Paradigma pemilihan sudut pandang (perspective-taking)
Paradigma ini mengasumsikan bahwa individu2 melihat dunia dari berbagai
sudut pandang, dan oleh karena pengalaman dari individu2 pada tingkatan tertentu itu
bergantung pada titik pandang mereka, maka pesan tersebut haruslah diformulasikan
dengan mengingat hal tersebut. ini yang dimaksudkan dengan Prinsip Desain Khalayak
(Principle of Audience Design). Mendiang Roger Brown mengatakan bahwa koding atau
proses penerjemahan kode membutuhkan sudut pandang penulisnya yang mampu
dibayangkan secara realistis. Akan tetapi, terlepas dari pendapat umum bahwa
perspektif pendengar atau orang yang mana pesan tersebut ditujukan kepadanya perlu
menjadi pertimbangan, namun tidak selalu jelas bagaimana cara mengimplementasikan
prinsip ini. Sulit untuk secara akurat mengetahui perspektif orang lain, dan lebih sulit
lagi manakala individu tersebut sangat berbeda antara satu dengan yang lainnya.
Dalam situasi konflik, yang lebih bermasalah daripada persoalan absennya landasan
bersama (common ground) adalah mispersepsi dari landasan bersama tersebut,
dimana komunikator mengambil asumsi yang tidak benar atau keliru mengenai apa
yang pasangan mereka ketahui. Perkiraan seseorang komunikator mengenai apa yang
orang lain ketahui, percayai, atau dipandang bernilai cenderung untuk bersifat bias, dan
lebih condong berpijak pada apa yang komunikator tesebut pahami. Oleh karena hal ini, sangat dibutuhkan pengetahuan yang melebihi apa yang dipahami oleh perorangan
tersebut ketika ingin memahami ataupun menentukan tujuan sebenarnya dari sebuah
pesan. Adapun mispersepsi menjadi sebuah hal yang lazim didalam situasi konflik
dikarenakan 2 alasan; yang pertama adalah karena besarnya perbedaan perspektif
yang harus diakomodasi oleh komunikator sehingga justru dapat berubah menjadi
sumber konflik lain, dan selanjutnya karena konflik cenderung untuk membuat
perceived distinction atau perbedaan yang dipersepsi menjadi semakin menonjol, dan
oleh karenanya meningkatkan kecenderungan untuk mengelompokkan mereka yang
Perbedaan ini terlihat pula pada bahasa yang dipergunakan oleh orang-orang
pada situasi semacam itu. Semin dan koleganya mengeluarkan terma linguistic
intergroup bias sebagai salah satu manifestasi hal tersebut, yaitu bahwa individu
cenderung untuk menggambarkan tindakan anggota in-groups dan out-groups berbeda
secara sistematis.

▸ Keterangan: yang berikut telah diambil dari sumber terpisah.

-- ==== Sys2Proof/Machine/Serving.lean ====
section
/-!
DEFINITION. Serving (09): session contexts, the sampler, the grammar walker.
-/
namespace Sys2Proof.Machine

open Sys2Proof

/-! ### Shared pieces -/

/-- The sampler and the walker of a die work (R76). -/
def State.samplerUp (s : State) (die : Nat) : Bool := !s.asleep && !hasNat s.fw.samplerDown die

/-- Finish a descriptor of the sampler or the walker; codes that fault are counted for the module and the partition
(OD 0x2400.0D). -/
def State.serveDone (s : State) (q code flags detail : Nat) : State :=
  let s := if 0xA0 ≤ code && faultsQueue code then
      (s.odInc 0x2400 0x0D 1).ownerInc (some (s.queue q).part) 0x020 7 1
    else s
  s.finish q .handed code flags detail

/-- The slot of a walker loaded by the partition. -/
def State.slot (s : State) (die p n : Nat) : Option Grammar :=
  match AMap.find s.grammars (16384 * die + n) with
  | some g => if g.part.toNat = p then some g else none
  | none => none

/-- A session number lies in the partition's range (R525, R526). -/
def Part.hasSession (x : Part) (n : Nat) : Bool := decide (x.sess.1 ≤ n) && decide (n < x.sess.1 + x.sess.2)

/-- A session is OPEN and belongs to the partition. -/
def Session.isOf (x : Session) (p : Nat) : Bool := x.isOpen && x.partition.toNat = p

/-- Read of a memory space by a unit of the die: 1 partition memory, 2 the shared buffer. -/
def State.spaceRead (s : State) (die p space a n : Nat) : Option (List (Byte × Bool)) × State :=
  if space = 2 then
    if s.sharedOk p a n then (some (s.shared.load a n), s.bumpDie (fld a 26 1) 0x4A (some p) (linesOf a n).length) else (none, s)
  else s.mread die p a n

/-! ### SESSION (R283–R285) -/

def sdSeed (d : Nat) : Nat := fld d 448 64
def sdStep (d : Nat) : Nat := fld d 416 32
def sdTemp (d : Nat) : Nat := fld d 384 32
def sdTopP (d : Nat) : Nat := fld d 352 32
def sdTopK (d : Nat) : Nat := fld d 334 18
def sdGrammar (d : Nat) : Nat := fld d 320 14
def sdGstate (d : Nat) : Nat := fld d 308 12
def sdGset (d : Nat) : Bool := bitOf d 307
def sdMask (d : Nat) : Nat := fld d 305 2
def sdOp (d : Nat) : Nat := fld d 303 2
def sdReseed (d : Nat) : Bool := bitOf d 302
def sdListLen (d : Nat) : Nat := fld d 285 17
def sdListPage (d : Nat) : Nat := fld d 258 27
def sdSession (d : Nat) : Nat := fld d 64 18
def sdReserved (d : Nat) : Bool := fld d 82 176 ≠ 0

def smReserved (d : Nat) : Bool := fld d 82 87 ≠ 0
/-- Walker descriptors have one layout (R294). -/
def wkReserved (d : Nat) : Bool := bitOf d 367 || bitOf d 331 || fld d 96 190 ≠ 0
/-- The reserved fields of a descriptor at the walker. -/
def serveReserved (d : Nat) : Bool :=
  if dOpcode d = 0x40 then smReserved d else if dOpcode d = 0x41 then sdReserved d else wkReserved d

/-- The context that an OPEN or an UPDATE would leave. -/
def sessionAfter (old : Session) (d p : Nat) (reseed : Bool) (gstate : Nat) : Session :=
  { seed := if reseed then BitVec.ofNat 64 (sdSeed d) else old.seed
    step := if reseed then BitVec.ofNat 32 (sdStep d) else old.step
    temperature := BitVec.ofNat 32 (sdTemp d), topP := BitVec.ofNat 32 (sdTopP d), topKm1 := BitVec.ofNat 18 (sdTopK d)
    grammar := BitVec.ofNat 14 (sdGrammar d), gstate := BitVec.ofNat 12 gstate, maskMode := BitVec.ofNat 2 (sdMask d)
    isOpen := true, listLen := BitVec.ofNat 17 (sdListLen d), listPage := BitVec.ofNat 27 (sdListPage d)
    partition := BitVec.ofNat 3 p }

def Session.usesGrammar (x : Session) : Bool := x.maskMode.getLsbD 0
def Session.usesList (x : Session) : Bool := x.maskMode.getLsbD 1

/-- Temperature is +0 or a positive finite FP32. -/
def tempOk (c : Nat) : Bool := c < 0x7F800000

/-- top_p is greater than 0 and at most 1. -/
def topPOk (c : Nat) : Bool := 0 < c && c ≤ 0x3F800000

Untuk tindakan yang berasosiasi negatif, perilaku dari anggota kelompok out-groups cenderung untuk dikarakteristikkan lebih umum, sedangkan
perilaku anggota kelompok in-groups digambarkan secara lebih khusus/konkrit. Adapun
sebaliknya bagi tindakan yang berasosiasi positif, perilaku anggota kelompok
out-groups digambarkan secara spesifik per tindakan, sedangkan perilaku kelompok
in-groups dikarakteristikkan secara lebih umum. Salah satu konsekuensi dari linguistic
intergroup bias adalah membuat stereotip lebih resisten, dikarenakan perilaku yang
sejalan dengan stereotip negatif kelompok out-groups akan cenderung untuk
dikelompokkan sebagai properti umum (berlaku secara menyeluruh pada kelompok
tersebut). Dengan demikian, meningkatnya kecairan stereotip didalam situasi konflik
akan secara drastis memperumit proses tersebut dengan cara membuat „sudut pandang auditor (dapat) dibayangkan secara realistis”, dan oleh karenanya akan menjatuhkan keefektifan proses komunikasi.
Paradigma dialog
Sejauh ini, paradigma-paradigma sebelumnya selalu memandang komunikasi
sebagai melulu sebuah proses individualistik, yaitu sebuah produk kontribusi oleh apa yang Susan Brennan sebut sebagai “proses informasi autonom”. Pembicara dan orang yang dituju bersikap dengan penghormatan antara satu sama lain, tetapi mereka
bertindak sebagai entitas individu. Komunikasi dipandang terdiri atas seperangkat
episode yang terkait secara diskursif, namun tetap independen. Untuk beberapa kasus,
definisi ini mungkin saja sesuai, seperti misalnya pada komunikasi antara penulis
kepada pembaca tulisannya, atau pada penyiar dengan khalayaknya. Namun definisi ini
sepertinya melewatkan esensi dari komunikasi yang terjadi pada sebagian besar
manusia pada kehidupan kesehariannya. Peserta yang terlibat pada proses percakapan
dan bentuk komunikasi interaktif yang serupa lebih condong untuk bersikap seperti
mengatakan bahwa “It takes two people working together to play a duet, shake hands,
play chess, waltz, teach, or make love. To succeed, the two of them have to coordinate both the content and process of what they are doing… Communication…is a collective activity of the first order (Clark & Brennan, 1991).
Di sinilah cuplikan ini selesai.